■ What is needed: Look for the word "namespace". Copy every line of the listing where it occurs.

:: Information provided

variable (hq : l.state = .queued)
include hq

theorem dispatchEnds_head (status : Nat) (token : Bool) : (getQueue (dispatchEnds s q l status token) q).head = (getQueue s q).head + 1 := by
  have hpassed : (getQueue (headPassed s q l) q).head = (getQueue s q).head + 1 := by
    rw [headPassed, getQueue_modQueue]
    rfl
  rw [dispatchEnds, getQueue_kickQueue, ← hpassed]
  exact completeLaunch_head (s := headPassed s q l) (l := { l with inRing := false }) (findLaunch_headPassed hl q) (by simp [hq]) (by simp [hq]) ..

theorem dispatchEnds_rejected (hqueue : l.queue = q) (hpart : l.part = (getQueue s q).part) (token : Bool) :
    let t := dispatchEnds s q l 3 token
    (∀ x, findLaunch t l.id = some x → x.state = .complete ∧ x.status = 3) ∧ (getQueue t q).frozen = true := by
  subst hqueue
  have hpassed : (getQueue (headPassed s l.queue l) l.queue).part = l.part := by
    rw [headPassed, getQueue_modQueue, hpart]
    rfl
  obtain ⟨hdone, hfrozen⟩ := completeLaunch_rejected (s := headPassed s l.queue l) (l := { l with inRing := false })
    (findLaunch_headPassed hl _) (by simp [hq]) (by simp [hq]) hpassed token true
  exact ⟨fun x hx => hdone x ((findLaunch_kickQueue ..).symm.trans hx), (congrArg _ (getQueue_kickQueue ..)).trans hfrozen⟩

theorem head_dispatchLaunch : (getQueue (dispatchLaunch s q l) q).head = (getQueue s q).head + 1 := by
  have hready : (getQueue (advance (makeReady (unringed s l) l.id) q) q).head = (getQueue s q).head + 1 := by
    rw [getQueue_advance, getQueue_makeReady]
    rfl
  rw [dispatchLaunch_queued s q hq]
  dsimp only
  split_ifs
  · exact dispatchEnds_head hl hq ..
  · exact dispatchEnds_head hl hq ..
  · exact hready
  · rw [getQueue_advance, getQueue_poke]
    rfl
  · exact dispatchEnds_head hl hq ..
  · exact hready

end

theorem dispatching : Dispatching := by
  intro s q hcan hhold
  refine ⟨fun l hdoing hl hq hfind hpart => ⟨_, exec_dispatch hdoing, ?_⟩, fun hdoing hb hkind hok hwait hnone => ⟨_, exec_counterPacket hdoing, ?_⟩,
    fun hdoing hb hkind hok hwait => ?_⟩
  · rw [dispatched_launch hcan hl]
    refine ⟨head_dispatchLaunch hfind hq, fun hsound hcancel => ⟨fun hgo => ?_, fun hwait hvalue => ?_⟩, fun hunsound => ?_⟩
    · have hready : dispatchLaunch s q l = advance (makeReady (unringed s l) l.id) q := by
        rw [dispatchLaunch_queued s q hq]
        obtain hwait | ⟨hvalue, herr, hno⟩ := hgo
        · simp [hsound, hcancel, hwait]
        · simp [hsound, hcancel, hvalue, herr, hno]
      rw [hready]
      exact dispatch_readies hfind
    · rw [dispatchLaunch_queued s q hq]
      simp only [hsound, hcancel, hwait, hvalue, Bool.not_true, Bool.false_eq_true, if_false, ne_eq, not_false_eq_true, if_true]
      exact dispatch_waits hfind
    · rw [dispatchLaunch_queued s q hq]
      simp only [hunsound, Bool.not_false, if_true]
      exact dispatchEnds_rejected hfind hq (launchAt_queue hl) hpart false
  · rw [counterPacketActs_sets hcan hhold hb hok hwait hkind]
    obtain ⟨hset, hmem⟩ := setCounter_alone hnone ((pw (ringPacket s (getQueue s q) (getQueue s q).head) 3).extractLsb' 0 32)
    exact ⟨(getCounter_advance ..).trans hset, by rw [getQueue_advance, getQueue_setCounter_alone hnone], (advance_mem ..).trans hmem⟩
  · have hacts := fencePacketActs_eq hcan hhold hb hok hwait hkind
    dsimp only at hacts
    refine ⟨fun hbusy hspot => ⟨_, exec_fencePacket hdoing, ?_⟩, fun hbusy hspot => ⟨_, exec_fencePacket hdoing, ?_⟩,
      fun hbusy => ⟨_, exec_fencePacket hdoing, ?_⟩⟩
    · rw [hacts, hbusy, hspot, if_neg (by decide), if_neg (by decide)]
      beta_reduce
      rw [getQueue_advance, getQueue_modQueue, (writeFence_ledger ..).getQueue]
      exact ⟨rfl, rfl⟩
    · rw [hacts, hbusy, hspot, if_neg (by decide), if_pos rfl]
      have hkeep : getQueue (post (modQueue s q fun x => { x with hold := .released false }) 1 (.fencePacket q)) q =
          { getQueue s q with hold := .released false } := by
        rw [getQueue_post, getQueue_modQueue]
      exact ⟨by rw [hkeep], by rw [hkeep], rfl, dueIn_post rfl ..⟩
    · rw [hacts, hbusy, if_pos rfl]
      beta_reduce
      rw [getQueue_modQueue]
      exact ⟨rfl, rfl, rfl⟩

end Sys2Proof.Machine

namespace Sys2Proof
open Machine

/-- Settles O33: doorbells and THAW by the branch that each takes, and a packet at QHEAD by its kind. -/
theorem queues : Obligations.Queues := ⟨doorbells, dispatching⟩

end Sys2Proof
end

section
/-! PROOFS. Every instruction and every step answers a next state (O56). -/
namespace Sys2Proof.Machine

/-- Every instruction answers a next state: a step of the part that reads its payload from `doing` by a case on it, all others outright. -/
theorem exec_next (i : Instr) (s : State) : ∃ t, exec i s = .next t := by
  cases i with
  | longOpDone | start | stop | redirect | resume | step | heddleCancel | heddleNone | reservedCommand | corestatWrite | walk |
  tagAndGranuleRead | phase2Write | objectAccessArrival | admission | fenceProbe | probeEcho | inboxEntry | activeMessage |
  handlerStart | objsyncDrop | claim | relocCopy | walkReply | redirectAnswer | retry | retryBackoff | waitLimitExpiry | cancelWait
  | cancelWaitAnswer | majorityAnswer | rowActivation | rowClose | treadleClose | quantumExpiry | memParkExpiry | outsideActivation
  | borrowWindow | creditEarned | refresh | refreshEnd | codeRowOpen | codeRowFill | coreGate | coreWake | launchCompletion |
  counterDecrement | counterWrite | counterPacket | fencePacket | doorbell | thaw | dispatch | priorityLoan | reservation |
  agentReport | placement | checkpoint | fingerprint | fingerprintTimeout | shadowCopy | swapOut | swapIn | reply | matrixJob |
  mldbJob | moutJob | mzeroJob | mtestJob | copyJob | cpyxJob | cpycJob | pointerWrite | gathJob | scatJob | scataddJob | rowStep |
  serviceInterval | collectiveCombine | memberWithdrawal | illegalInsn | rholdWrite | markDown | stackFailure | markUp | markRebuild
  | scrubPass | pathFailure | pathRecovery | hsem | registerWrite | partitionEnable | partitionReset | vfReset | tileReassign |
  firmwareStage | attestationRequest | bringUp | powerSample | bitError | subArrayFault | temperatureSensor | fenceEcho =>
    dsimp only [exec,
      execLongOpDone, execStart, execStop, execRedirect, execResume, execStep, execHeddleCancel, execHeddleNone,
      execReservedCommand, execCorestatWrite, execWalk, execTagAndGranuleRead, execPhase2Write, execObjectAccessArrival,
      execAdmission, execFenceProbe, execProbeEcho, execInboxEntry, execActiveMessage, execHandlerStart, execObjsyncDrop, execClaim,
      execRelocCopy, execWalkReply, execRedirectAnswer, execRetry, execRetryBackoff, execWaitLimitExpiry, execCancelWait,
      execCancelWaitAnswer, execMajorityAnswer, execRowActivation, execRowClose, execTreadleClose, execQuantumExpiry,
      execMemParkExpiry, execOutsideActivation, execBorrowWindow, execCreditEarned, execRefresh, execRefreshEnd, execCodeRowOpen,
      execCodeRowFill, execCoreGate, execCoreWake, execLaunchCompletion, execCounterDecrement, execCounterWrite, execCounterPacket,
      execFencePacket, execDoorbell, execThaw, execDispatch, execPriorityLoan, execReservation, execAgentReport, execPlacement,
      execCheckpoint, execFingerprint, execFingerprintTimeout, execShadowCopy, execSwapOut, execSwapIn, execReply, execMatrixJob,
      execMldbJob, execMoutJob, execMzeroJob, execMtestJob, execCopyJob, execCpyxJob, execCpycJob, execPointerWrite, execGathJob,
      execScatJob, execScataddJob, execRowStep, execServiceInterval, execCollectiveCombine, execMemberWithdrawal, execIllegalInsn,
      execRholdWrite, execMarkDown, execStackFailure, execMarkUp, execMarkRebuild, execScrubPass, execPathFailure, execPathRecovery,
      execHsem, execRegisterWrite, execPartitionEnable, execPartitionReset, execVfReset, execTileReassign, execFirmwareStage,
      execAttestationRequest, execBringUp, execPowerSample, execBitError, execSubArrayFault, execTemperatureSensor, execFenceEcho]
    split <;> exact ⟨_, rfl⟩
  | _ => exact ⟨_, rfl⟩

::::

■ Response to this task:
namespace Sys2Proof
namespace Sys2Proof.Machine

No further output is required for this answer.